-- ==== Sys2Proof/Machine/Fountains.lean ====
section
/-! DEFINITION. Fountains (R256 to R284): the check of a program image, the generators, and the execution of one
instruction. -/

namespace Sys2Proof.Machine

/-! Program images (R263, R264). An image is read through a function from its byte offset to the byte there. -/

/-- `n` bytes of an image at an offset, as a little-endian number (R7). -/
def imgLe (b : Nat → Byte) (off n : Nat) : Nat := leNat ((List.range n).map (fun i => b (off + i)))
/-- INSTR_COUNT of an image. -/
def imgCount (b : Nat → Byte) : Nat := imgLe b 0 2
/-- Instruction i of an image (R263). -/
def imgInstr (b : Nat → Byte) (i : Nat) : BitVec 128 := BitVec.ofNat 128 (imgLe b (0x100 + 16 * i) 16)
/-- Scramble tables present, ascending. -/
def imgTables (b : Nat → Byte) : List Nat := bitsOf (imgLe b 4 1) 4
/-- Image length (R263). -/
def imgLength (b : Nat → Byte) : Nat := 256 + 16 * imgCount b + 8192 * (imgTables b).length

/-- Field [hi:lo] of an instruction (R271). -/
def insField (w : BitVec 128) (hi lo : Nat) : Nat := w.toNat / 2 ^ lo % 2 ^ (hi + 1 - lo)
def insTset (w : BitVec 128) : Nat := insField w 127 122
def insTarget (w : BitVec 128) : Nat := insField w 121 112
def insFlow (w : BitVec 128) : Nat := insField w 111 109
def insFarg (w : BitVec 128) : Nat := insField w 108 106
def insRep (w : BitVec 128) : Nat := insField w 105 90
def insXop (w : BitVec 128) : Nat := insField w 89 86
def insYop (w : BitVec 128) : Nat := insField w 85 82
def insZop (w : BitVec 128) : Nat := insField w 81 79
def insImmDst (w : BitVec 128) : Nat := insField w 47 45
def insImmLc (w : BitVec 128) : Nat := insField w 44 42
def insImm (w : BitVec 128) : Nat := insField w 41 10

/-- A 20-bit address generator's header fields satisfy R263. -/
def genOk (mn mx ini step : Nat) : Bool :=
  allOf [mx ≤ 0xFFFFF, mn ≤ mx, mn ≤ ini, ini ≤ mx, 1 ≤ step, decide (step ≤ mx - mn + 1)]
/-- The header fields satisfy R263. -/
def headerOk (b : Nat → Byte) : Bool :=
  let g := imgLe b
  let zero := fun a e => (List.range (e - a)).all (fun i => b (a + i) == 0)
  let n := imgCount b
  allOf [within 1 1024 n, decide (g 2 2 < n), g 4 1 < 16, zero 5 8,
    genOk (g 8 4) (g 0xC 4) (g 0x10 4) (g 0x14 4), genOk (g 0x18 4) (g 0x1C 4) (g 0x20 4) (g 0x24 4),
    g 0x29 1 ≤ 63, decide (g 0x28 1 ≤ g 0x29 1), decide (g 0x28 1 ≤ g 0x2A 1), decide (g 0x2A 1 ≤ g 0x29 1), zero 0x2B 0x30,
    (List.range 4).all (fun t => if bit (g 4 1) t then g (0x50 + t) 1 < 32 && g (0x50 + t) 1 / 2 ≤ 8 else g (0x50 + t) 1 == 0),
    zero 0x54 0x60,
    (List.range 4).all (fun i => let o := 0x60 + 32 * i
      g o 4 < 2 ^ 20 && g (o + 4) 4 < 2 ^ 20 && g (o + 8) 1 < 64 && g (o + 9) 1 < 2 && zero (o + 10) (o + 16) && zero (o + 24) (o + 32)),
    g 0xE0 4 == 0 || 64 ≤ g 0xE0 4, if g 0xE0 4 = 0 then g 0xE4 2 == 0 && g 0xE6 1 == 0 else decide (g 0xE4 2 < n) && within 1 8 (g 0xE6 1),
    zero 0xE7 0x100]

/-- The checks 0x05 to 0x08 of R264 on instruction i. -/
def insCheck (b : Nat → Byte) (code i : Nat) : Bool :=
  let w := imgInstr b i
  let flow := insFlow w; let dst := insImmDst w; let imm := insImm w
  match code with
  | 5 => allOf [flow ≤ 6, if flow = 2 then true else if flow = 3 then insFarg w ≤ 2 else insFarg w == 0,
      insXop w ≤ 0xC, insXop w != 3, insXop w != 4, insYop w ≤ 0xC, insZop w ≤ 6, dst ≤ 4, insField w 9 0 == 0]
  | 6 => if flow = 1 ∨ flow = 2 ∨ flow = 3 ∨ flow = 4 then decide (insTarget w < imgCount b) else insTarget w == 0
  | 7 => i + 1 != imgCount b || flow == 1 || flow == 5 || flow == 6
  | 8 => match dst with
    | 0 => imm == 0 && insImmLc w == 0
    | 1 => insImmLc w == 0 && within (imgLe b 8 4) (imgLe b 0xC 4) imm
    | 2 => insImmLc w == 0 && within (imgLe b 0x18 4) (imgLe b 0x1C 4) imm
    | 3 => insImmLc w == 0 && within (imgLe b 0x28 1) (imgLe b 0x29 1) imm
    | _ => 1 ≤ imm && !(flow == 2 && insFarg w == insImmLc w)
  | _ => true
/-- First failing check of R264 after LOCATION: code and instruction. `bytes` are the FNT_PROG_LEN bytes of the image. -/
def progCheck (bytes : List Byte) (crc : Nat) : Option (Nat × Nat) :=
  let b := fun i => bytes.getD i 0
  if crc32 bytes ≠ crc then some (2, 0)
  else if !(headerOk b && imgLength b == bytes.length) then some (3, 0)
  else if !(List.range (4096 * (imgTables b).length)).all (fun i => decide (imgLe b (256 + 16 * imgCount b + 2 * i) 2 < 4096))
    then some (4, 0)
  else (List.range 4).findSome? (fun j =>
    ((List.range (imgCount b)).find? (fun i => !insCheck b (j + 5) i)).map (fun i => (j + 5, i)))

/-- The fountain as a run with this image starts it (R273). -/
def fountainInit (a : Asn) (b : Nat → Byte) : Fnt :=
  let g := imgLe b
  let gen := fun o => ({ v := g (o + 8) 4, min := g o 4, max := g (o + 4) 4, step := g (o + 12) 4, save := 0 } : Gen)
  { (default : Fnt) with
    asn := some a, prog := (List.range (imgCount b)).map (imgInstr b),
    tables := (imgTables b).mapIdx (fun k t =>
      (t, (List.range 4096).map (fun i => imgLe b (256 + 16 * imgCount b + 8192 * k + 2 * i) 2))),
    scrCfg := (List.range 4).map (fun t => g (0x50 + t) 1),
    topo := (List.range 4).map (fun i => let o := 0x60 + 32 * i
      (g o 4, g (o + 4) 4, g (o + 8) 1, bit (g (o + 9) 1) 0, g (o + 16) 8)),
    x := gen 8, y := gen 0x18, z := { v := g 0x2A 1, min := g 0x28 1, max := g 0x29 1, step := 0, save := 0 },
    dg0 := g 0x30 8, dg0Init := g 0x30 8, dg0Seed := g 0x38 8, dg1 := g 0x40 8, dg1Init := g 0x40 8, dg1Seed := g 0x48 8,
    lcs := List.replicate 8 0, pc := g 2 2, refInterval := g 0xE0 4, refEntry := g 0xE4 2, refMax := g 0xE6 1 }

/-! Generators (R265 to R269). -/

/-- XOP, YOP and ZOP on a generator of `width` bits: the generator and its carry; `other` is the other generator's value, `cin`
the lower one's carry. A value outside MIN to MAX, which RESTORE can bring, is computed with as the table says, and the register
keeps its width (R256, R265; log entry 130). -/
def genOp (width op other : Nat) (cin : Bool) (g : Gen) : Gen × Bool :=
  let put := fun (e : Int) => { g with v := (e % 2 ^ width).toNat }
  let v : Int := g.v
  let n : Int := g.max - g.min + 1
  let inc : Gen × Bool := if g.v = g.max then ({ g with v := g.min }, true) else (put (v + 1), false)
  let dec : Gen × Bool := if g.v = g.min then ({ g with v := g.max }, true) else (put (v - 1), false)
  match op with
  | 1 => inc
  | 2 => dec
  | 3 => if cin then inc else (g, false)
  | 4 => if cin then dec else (g, false)
  | 5 => ({ g with v := g.min }, false)
  | 6 => ({ g with v := g.max }, false)
  | 7 => if g.max < g.v + g.step then (put (v + g.step - n), true) else (put (v + g.step), false)
  | 8 => if g.v < g.min + g.step then (put (v + n - g.step), true) else (put (v - g.step), false)
  | 9 => ({ g with v := if g.min ≤ other ∧ other ≤ g.max then other else g.min }, false)
  | 0xA => ({ g with save := g.v }, false)
  | 0xB => ({ g with v := g.save }, false)
  | 0xC => (put (g.min + g.max - v), false)
  | _ => (g, false)

/-- DG0OP and DG1OP (R268). -/
def dataOp (op d seed init : Nat) : Nat :=
  let b := fun i => if bit d i then 1 else 0
  match op with
  | 1 => 2 ^ 64 - 1 - d
  | 2 => d * 2 % 2 ^ 64 + b 63
  | 3 => d / 2 + b 0 * 2 ^ 63
  | 4 => d * 2 % 2 ^ 64 + (b 63 + b 62 + b 60 + b 59) % 2
  | 5 => (d + 1) % 2 ^ 64
  | 6 => seed
  | 7 => init
  | _ => d

/-- A scrambled address (R267): `src` is 0 for X and 1 for Y. -/
def scramble (f : Fnt) (src v : Nat) : Nat :=
  f.tables.foldl (fun v t =>
    let cfg := f.scrCfg.getD t.1 0
    if cfg % 2 = src then
      let sh := cfg / 2 % 16
      let i := v / 2 ^ sh % 4096
      v - i * 2 ^ sh + t.2.getD i 0 * 2 ^ sh
    else v) v
/-- Parity of a number of 20 bits. -/
def parity (n : Nat) : Bool := (bitsOf n 20).length % 2 == 1
/-- The cycle word of the present values under an instruction (R269, R270). -/
def cycleWord (f : Fnt) (w : BitVec 128) (pc : Nat) (mark : Bool) : CycleWord :=
  let scr := bit w.toNat 78
  let x := if scr then scramble f 0 f.x.v else f.x.v
  let y := if scr then scramble f 1 f.y.v else f.y.v
  let z := f.z.v
  let d0 := match insField w 73 72 with
    | 0 => f.dg0
    | 1 => f.dg1
    | 2 => f.dg0 ^^^ f.dg1
    | _ => 0
  let d1 := if bit w.toNat 77 then
      f.topo.foldl (fun d (xm, ym, zm, en, lane) =>
        if en && ((parity (x &&& xm) != parity (y &&& ym)) != parity (z &&& zm)) then d ^^^ lane else d) d0
    else d0
  let d2 := if bit w.toNat 76 then 2 ^ 64 - 1 - d1 else d1
  { x := x, y := y, z := z, data := d2, cmd := insField w 65 50, dir := insField w 75 74, tset := insTset w, mark := mark,
    instr := pc }
/-- The update of the generators after a cycle word (R266). -/
def updateGens (f : Fnt) (w : BitVec 128) : Fnt :=
  let (x, cx) := genOp 20 (insXop w) f.y.v false f.x
  let (y, cy) := genOp 20 (insYop w) f.x.v cx f.y
  let (z, cz) := genOp 6 (insZop w) 0 cy f.z
  { f with x := x, y := y, z := z, dg0 := dataOp (insField w 71 69) f.dg0 f.dg0Seed f.dg0Init,
           dg1 := dataOp (insField w 68 66) f.dg1 f.dg1Seed f.dg1Init,
           carries := (if cx then 1 else 0) + (if cy then 2 else 0) + (if cz then 4 else 0) }

/-! Execution (R273 to R276). -/

/-- A fountain at its generator's position: refreshes owed, intervals that found more owed than allowed, and instruction memory
errors corrected. -/
structure FntRun where
  f : Fnt
  owed : Nat
  late : Nat
  corrected : Nat
deriving DecidableEq, Repr, Inhabited
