/-- Sources of a cycle word that are defined (R270). -/
def srcDefined (n : Nat) : Bool := decide (n ≤ 45) || within 64 143 n
/-- SRC fits the pin mode (R260). -/
def modeSrc (mode src : Nat) : Bool :=
  match mode with
  | 1 => srcDefined src
  | 2 => within 64 127 src
  | 3 => srcDefined src && srcDefined (src + 1)
  | 4 | 5 | 6 => src == 0
  | _ => false
/-- The entries of a pin map whose map header stands at an offset. -/
def mapOf (b : Rd) (o : Nat) : List PinEnt :=
  (List.range (b o 2)).map (fun i => let e := b.from_ (o + 16 + 4 * i); ⟨e 0 2, e 2 1, e 3 1⟩)
/-- Bytes of a pin map with its header and its padding. -/
def mapLen (n : Nat) : Nat := 16 + ceilDiv (4 * n) 16 * 16
/-- A pin map is well formed (R259 to R261). -/
def mapOk (b : Rd) (o : Nat) : Bool :=
  let n := b o 2
  let l := mapOf b o
  within 1 512 n && b (o + 2) 14 == 0 && b (o + 16 + 4 * n) (mapLen n - 16 - 4 * n) == 0 &&
  l.all (fun e => e.pin ≤ 511 && modeSrc e.mode e.src) &&
  (List.zip l (l.drop 1)).all (fun p => decide (p.1.pin < p.2.pin))
/-- The maps from an offset on, `n` of them: the offset of each, and where they end. -/
def mapOffsets (b : Rd) : Nat → Nat → List Nat × Nat
  | 0, o => ([], o)
  | n + 1, o =>
    let p := mapOffsets b n (o + mapLen (b o 2))
    (o :: p.1, p.2)
/-- A jet record at an offset. -/
def jetOf (b : Rd) (o : Nat) : Jet := ⟨b o 1, b (o + 1) 1, b (o + 2) 2, b (o + 4) 1, b (o + 5) 1⟩
/-- FOUNTAIN_TREES (R259 to R261). -/
def treesBad (b : Rd) (size : Nat) : Option Nat :=
  let nm := b 0 2; let nj := b 2 2
  let (os, o) := mapOffsets b nm 16
  let total := ceilDiv (o + 8 * nj) 16 * 16
  let j := fun i => jetOf b (o + 8 * i)
  headOr (nm ≤ 256 && nj ≤ 8192 && b 4 12 == 0 && size == total)
    ((firstBad 0x8000 nm (fun i => mapOk b (os.getD i 0))).or (match firstBad 0 nj (fun i =>
          allOf [(j i).fountain ≤ 31, (j i).site ≤ 255, (j i).map < nm, (j i).flags < 4, b (o + 8 * i + 6) 2 == 0,
            i == 0 || decide ((j (i - 1)).fountain * 256 + (j (i - 1)).jet < (j i).fountain * 256 + (j i).jet),
            (List.range i).all (fun k => !((j k).fountain == (j i).fountain && (j k).site == (j i).site))]) with
        | some e => some e
        | none => headOr (b (o + 8 * nj) (total - o - 8 * nj) == 0) none))
/-- The maps and jets of FOUNTAIN_TREES. -/
def treesOf (b : Rd) : List (List PinEnt) × List Jet :=
  let (os, o) := mapOffsets b (b 0 2) 16
  (os.map (mapOf b), (List.range (b 2 2)).map (fun i => jetOf b (o + 8 * i)))

/-- A STORE_LAYOUT record (R32). -/
def regionOf (b : Rd) (i : Nat) : Region :=
  let e := b.from_ (16 + 32 * i)
  ⟨e 0 2, e 2 2, e 4 1, e 5 1, e 8 8, e 16 8⟩
/-- The records of STORE_LAYOUT. -/
def regionsOf (b : Rd) : List Region := (List.range (b 0 2)).map (regionOf b)
/-- STORE_LAYOUT (R32, R33). -/
def layoutBad (b : Rd) (size : Nat) : Option Nat :=
  let n := b 0 2
  headOr (within 1 1024 n && b 2 14 == 0 && size == 16 + 32 * n) (match firstBad 0 n (fun i =>
      let e := b.from_ (16 + 32 * i)
      let r := regionOf b i
      let before := (List.range i).map (regionOf b)
      allOf [within 1 7 r.kind, e 6 2 == 0, e 24 8 == 0, r.base % 4096 == 0, r.size != 0, r.size % 4096 == 0,
        r.base + r.size ≤ 0x0540000000,
        if r.kind = 3 then r.owner ≤ 255 && r.mode ≤ 1 && r.hwm != 0 && !before.any (fun p => p.kind == 3 && p.owner == r.owner)
        else r.owner == 0xFFFF && r.mode == 0 && r.hwm == 0,
        r.kind != 7 || (decide (16777216 ≤ r.size) && !before.any (fun p => p.kind == 7)),
        !before.any (fun p => overlap p.base p.size r.base r.size)]) with
    | some i => some i
    | none => headOr ((regionsOf b).any (fun r => r.kind == 7) && (regionsOf b).any (fun r => r.kind == 4)) none)

/-- A class record of QUEUE_TABLE (R66). -/
def qclassOf (b : Rd) (i : Nat) : QClass := ⟨b (16 + 16 * i) 4, b (16 + 16 * i + 4) 1⟩
/-- A queue record of QUEUE_TABLE (R66). -/
def qrecOf (b : Rd) (i : Nat) : QRec :=
  let e := b.from_ (16 + 16 * b 0 2 + 32 * i)
  ⟨e 0 2, e 2 1, e 3 1, e 4 1, e 5 1, e 8 8, e 16 8⟩
/-- The rings of a queue record: base and bytes. -/
def QRec.rings (r : QRec) : List (Nat × Nat) := [(r.sqBase, 64 * 2 ^ r.sqLog2), (r.cqBase, 32 * 2 ^ r.cqLog2)]
/-- QUEUE_TABLE (R66, R67). -/
def queuesBad (b : Rd) (size : Nat) : Option Nat :=
  let nc := b 0 2; let nq := b 2 2
  headOr (within 1 16 nc && within 1 4096 nq && b 4 12 == 0 && size == 16 + 16 * nc + 32 * nq)
    ((firstBad 0 nc (fun i =>
        let c := qclassOf b i
        allOf [!bit c.opmask 0, c.opmask < 2 ^ 19, c.prioMax ≤ 7, b (16 + 16 * i + 5) 11 == 0])).or
     (firstBad nc nq (fun i =>
        let e := b.from_ (16 + 16 * nc + 32 * i)
        let r := qrecOf b i
        let hits := fun (p : QRec) => p.rings.any (fun x => r.rings.any (fun y => overlap x.1 x.2 y.1 y.2))
        allOf [r.queue ≤ 4095, i == 0 || decide ((qrecOf b (i - 1)).queue < r.queue), r.cls < nc, r.mode ≤ 1,
          within 4 16 r.sqLog2, within 4 16 r.cqLog2, e 6 2 == 0, e 24 8 == 0, r.sqBase % 1024 == 0, r.cqBase % 512 == 0,
          !overlap r.sqBase (64 * 2 ^ r.sqLog2) r.cqBase (32 * 2 ^ r.cqLog2),
          !((List.range i).map (qrecOf b)).any hits])))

============================================================

Please copy, exactly and with nothing else, the lines above beginning at the line that has "def insRep (w" and ending with the line that has "allOf [mx ≤".

- **Task answer**
def insRep (w : BitVec 128) : Nat := insField w 105 90
def insXop (w : BitVec 128) : Nat := insField w 89 86
def insYop (w : BitVec 128) : Nat := insField w 85 82
def insZop (w : BitVec 128) : Nat := insField w 81 79
def insImmDst (w : BitVec 128) : Nat := insField w 47 45
def insImmLc (w : BitVec 128) : Nat := insField w 44 42
def insImm (w : BitVec 128) : Nat := insField w 41 10

/-- A 20-bit address generator's header fields satisfy R263. -/
def genOk (mn mx ini step : Nat) : Bool :=
  allOf [mx ≤ 0xFFFFF, mn ≤ mx, mn ≤ ini, ini ≤ mx, 1 ≤ step, decide (step ≤ mx - mn + 1)]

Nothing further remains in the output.